Jim Henson (yeah THAT Henson) did ads from 1957 to 1961 for Wilkinson INstant Coffee in the WAshington DC market. 10 second ads!

Moving over to CS.

Not only that, but many of the same entertainers who poked good natured fun at their sponsors (Bob Hope, Arthur Godfrey, etc.) moved their shtick directly to TV, so humor was in the ads from the very beginning.

Also, since a huge amount of early TV commercials were done live, there were inevitably screwupsthat had audiences howling. Advertisers quickly caught on to the concept that humor worked to their benefit.

My impression is that a new form of TV commercial humor – smarter, more surprising, more laugh-out-loud funny – emerged as a common device in various European countries (including the UK) maybe around the early 1980s, and influenced a portion of the US media industry by about the late 1990s, but is still more common in Europe to this day.

Ditto

Humor was already in use on radio when television started. Radio comedians were great pitchmen. There was a kind of gradual change in use of humor through the 60s. In the late 60s an Alka-Seltzer commercial about meatballsbecame phenomena.

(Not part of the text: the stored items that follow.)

-- ==== Sys2Proof/Laws/State.lean ====
section
/-! SUPPORT. Laws of State: for each update of a step in progress, what each field of it holds afterwards. -/

namespace Sys2Proof.Machine

/-! ### setBank -/

@[simp] theorem Mach.setBank_mem0 (m : Mach) (b : Nat) (v : Bank) : (m.setBank b v).mem0 = m.mem0 := rfl
@[simp] theorem Mach.setBank_writes (m : Mach) (b : Nat) (v : Bank) : (m.setBank b v).writes = m.writes := rfl
@[simp] theorem Mach.setBank_banks (m : Mach) (b : Nat) (v : Bank) : (m.setBank b v).dev.banks = tput m.dev.banks b v := rfl
@[simp] theorem Mach.setBank_cores (m : Mach) (b : Nat) (v : Bank) : (m.setBank b v).dev.cores = m.dev.cores := rfl
@[simp] theorem Mach.setBank_hampers (m : Mach) (b : Nat) (v : Bank) : (m.setBank b v).dev.hampers = m.dev.hampers := rfl
@[simp] theorem Mach.setBank_slices (m : Mach) (b : Nat) (v : Bank) : (m.setBank b v).dev.slices = m.dev.slices := rfl
@[simp] theorem Mach.setBank_dies (m : Mach) (b : Nat) (v : Bank) : (m.setBank b v).dev.dies = m.dev.dies := rfl
@[simp] theorem Mach.setBank_parts (m : Mach) (b : Nat) (v : Bank) : (m.setBank b v).dev.parts = m.dev.parts := rfl
@[simp] theorem Mach.setBank_gangs (m : Mach) (b : Nat) (v : Bank) : (m.setBank b v).dev.gangs = m.dev.gangs := rfl
@[simp] theorem Mach.setBank_plots (m : Mach) (b : Nat) (v : Bank) : (m.setBank b v).dev.plots = m.dev.plots := rfl
@[simp] theorem Mach.setBank_graphs (m : Mach) (b : Nat) (v : Bank) : (m.setBank b v).dev.graphs = m.dev.graphs := rfl
@[simp] theorem Mach.setBank_pkg (m : Mach) (b : Nat) (v : Bank) : (m.setBank b v).dev.pkg = m.dev.pkg := rfl
@[simp] theorem Mach.setBank_actBank (m : Mach) (b : Nat) (v : Bank) : (m.setBank b v).dev.actBank = m.dev.actBank := rfl
@[simp] theorem Mach.setBank_actSeq (m : Mach) (b : Nat) (v : Bank) : (m.setBank b v).dev.actSeq = m.dev.actSeq := rfl
@[simp] theorem Mach.setBank_agenda (m : Mach) (b : Nat) (v : Bank) : (m.setBank b v).dev.agenda = m.dev.agenda := rfl
@[simp] theorem Mach.setBank_ticks (m : Mach) (b : Nat) (v : Bank) : (m.setBank b v).dev.ticks = m.dev.ticks := rfl
@[simp] theorem Mach.setBank_nextOrd (m : Mach) (b : Nat) (v : Bank) : (m.setBank b v).dev.nextOrd = m.dev.nextOrd := rfl
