-- ==== Sys2Proof/Laws/Table.lean ====
section
/-! SUPPORT. Laws of tables: reading a key after a table operation. -/

namespace Sys2Proof.Machine

variable {α : Type}

@[simp] theorem tget_nil (d : α) (k : Nat) : tget d [] k = d := rfl
@[simp] theorem tfind_nil (k : Nat) : tfind ([] : Table α) k = none := rfl

@[simp] theorem tget_tput_same (d : α) (t : Table α) (k : Nat) (v : α) : tget d (tput t k v) k = v := by
  induction t with
  | nil => simp [tput, tget]
  | cons p t ih =>
    obtain ⟨k', v'⟩ := p
    simp only [tput]
    split
    · simp [tget]
    · split
      · simp [tget]
      · simp [tget, *]

theorem tget_tput_ne (d : α) (t : Table α) (k k' : Nat) (v : α) (h : k' ≠ k) : tget d (tput t k v) k' = tget d t k' := by
  induction t with
  | nil => simp [tput, tget, h]
  | cons p t ih =>
    obtain ⟨j, w⟩ := p
    simp only [tput]
    split
    · simp [tget, h]
    · split
      · subst_vars; simp [tget, h]
      · simp [tget, ih]

/-- Reading after a write: the value written at its key, and what stood there at every other. -/
theorem tget_tput (d : α) (t : Table α) (k k' : Nat) (v : α) :
    tget d (tput t k v) k' = if k' = k then v else tget d t k' := by
  split
  · subst_vars; simp
  · exact tget_tput_ne d t k k' v ‹_›

@[simp] theorem tfind_tput_same (t : Table α) (k : Nat) (v : α) : tfind (tput t k v) k = some v := by
  induction t with
  | nil => simp [tput, tfind]
  | cons p t ih =>
    obtain ⟨k', v'⟩ := p
    simp only [tput]
    split
    · simp [tfind]
    · split
      · simp [tfind]
      · simp [tfind, *]

theorem tfind_tput_ne (t : Table α) (k k' : Nat) (v : α) (h : k' ≠ k) : tfind (tput t k v) k' = tfind t k' := by
  induction t with
  | nil => simp [tput, tfind, h]
  | cons p t ih =>
    obtain ⟨j, w⟩ := p
    simp only [tput]
    split
    · simp [tfind, h]
    · split
      · subst_vars; simp [tfind, h]
      · simp [tfind, ih]

theorem tget_eq_tfind (d : α) (t : Table α) (k : Nat) : tget d t k = (tfind t k).getD d := by
  induction t with
  | nil => rfl
  | cons p t ih =>
    obtain ⟨j, w⟩ := p
    simp only [tget, tfind]
    split
    · rfl
    · exact ih

@[simp] theorem tput_tput_same (t : Table α) (k : Nat) (v w : α) : tput (tput t k v) k w = tput t k w := by
  induction t with
  | nil => simp [tput]
  | cons p t ih =>
    obtain ⟨k', v'⟩ := p
    simp only [tput]
    split
    · simp [tput]
    · split
      · simp [tput]
      · simp [tput, *]

theorem tfind_tdel (t : Table α) (k k' : Nat) : tfind (tdel t k) k' = if k' = k then none else tfind t k' := by
  induction t with
  | nil => simp [tdel, tfind]
  | cons p t ih =>
    obtain ⟨j, w⟩ := p
    by_cases hj : j = k
    · subst hj
      have e : tdel ((j, w) :: t) j = tdel t j := by simp [tdel]
      rw [e, ih]
      by_cases h : k' = j <;> simp [tfind, h]
    · have e : tdel ((j, w) :: t) k = (j, w) :: tdel t k := by simp [tdel, hj]
      rw [e]
      by_cases h : k' = j
      · subst h; simp [tfind, hj]
      · simp [tfind, h, ih]

/-! ## Banks of a step in progress -/

@[simp] theorem Mach.setBank_bank (m : Mach) (b : Nat) (v : Bank) : (m.setBank b v).bank b = v := tget_tput_same _ _ _ _

theorem Mach.setBank_bank_ne (m : Mach) (b b' : Nat) (v : Bank) (h : b' ≠ b) : (m.setBank b v).bank b' = m.bank b' :=
  tget_tput_ne _ _ _ _ _ h

@[simp] theorem Mach.modBank_bank (m : Mach) (b : Nat) (f : Bank → Bank) : (m.modBank b f).bank b = f (m.bank b) :=
  tget_tput_same _ _ _ _

theorem Mach.modBank_bank_ne (m : Mach) (b b' : Nat) (f : Bank → Bank) (h : b' ≠ b) :
    (m.modBank b f).bank b' = m.bank b' := tget_tput_ne _ _ _ _ _ h

@[simp] theorem Mach.modSeq_bank (m : Mach) (b : Nat) (q : Seq) (f : SeqState → SeqState) :
    (m.modSeq b q f).bank b = (m.bank b).setSeq q (f ((m.bank b).seq q)) := tget_tput_same _ _ _ _

theorem Mach.modSeq_bank_ne (m : Mach) (b b' : Nat) (q : Seq) (f : SeqState → SeqState) (h : b' ≠ b) :
    (m.modSeq b q f).bank b' = m.bank b' := tget_tput_ne _ _ _ _ _ h

@[simp] theorem Mach.modPart_part (m : Mach) (p : Nat) (f : Part → Part) : (m.modPart p f).dev.part p = f (m.dev.part p) :=
  tget_tput_same _ _ _ _

theorem Mach.modPart_part_ne (m : Mach) (p p' : Nat) (f : Part → Part) (h : p' ≠ p) :
    (m.modPart p f).dev.part p' = m.dev.part p' := tget_tput_ne _ _ _ _ _ h

@[simp] theorem Mach.modCore_core (m : Mach) (c : Nat) (f : CoreState → CoreState) :
    (m.modCore c f).core c = f (m.core c) := tget_tput_same _ _ _ _

@[simp] theorem Mach.modSlice_slice (m : Mach) (i : Nat) (f : Slice → Slice) : (m.modSlice i f).slice i = f (m.slice i) :=
  tget_tput_same _ _ _ _

@[simp] theorem Mach.modDie_die (m : Mach) (i : Nat) (f : Die → Die) : (m.modDie i f).dev.die i = f (m.dev.die i) :=
  tget_tput_same _ _ _ _

end Sys2Proof.Machine
end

There were a variety of humours shaving cream commercials that would be parodied on television shows. The level of humor, and sometimes the sophistication was increasing.

As for how funny the funny commercials are, it’s hard to pass judgement on something like that. The pointless stupid ones don’t stay around long. The advertisers may tone down the humor to avoid offending their target market, and to avoid taking the attention off their product. But we do seem to have a lot of commercials probably intended to be humorous, but are actually just discordant. They are effective though, the intent was to get viewers to pay attention, and it’s an alternative to starting an ad with a foghorn.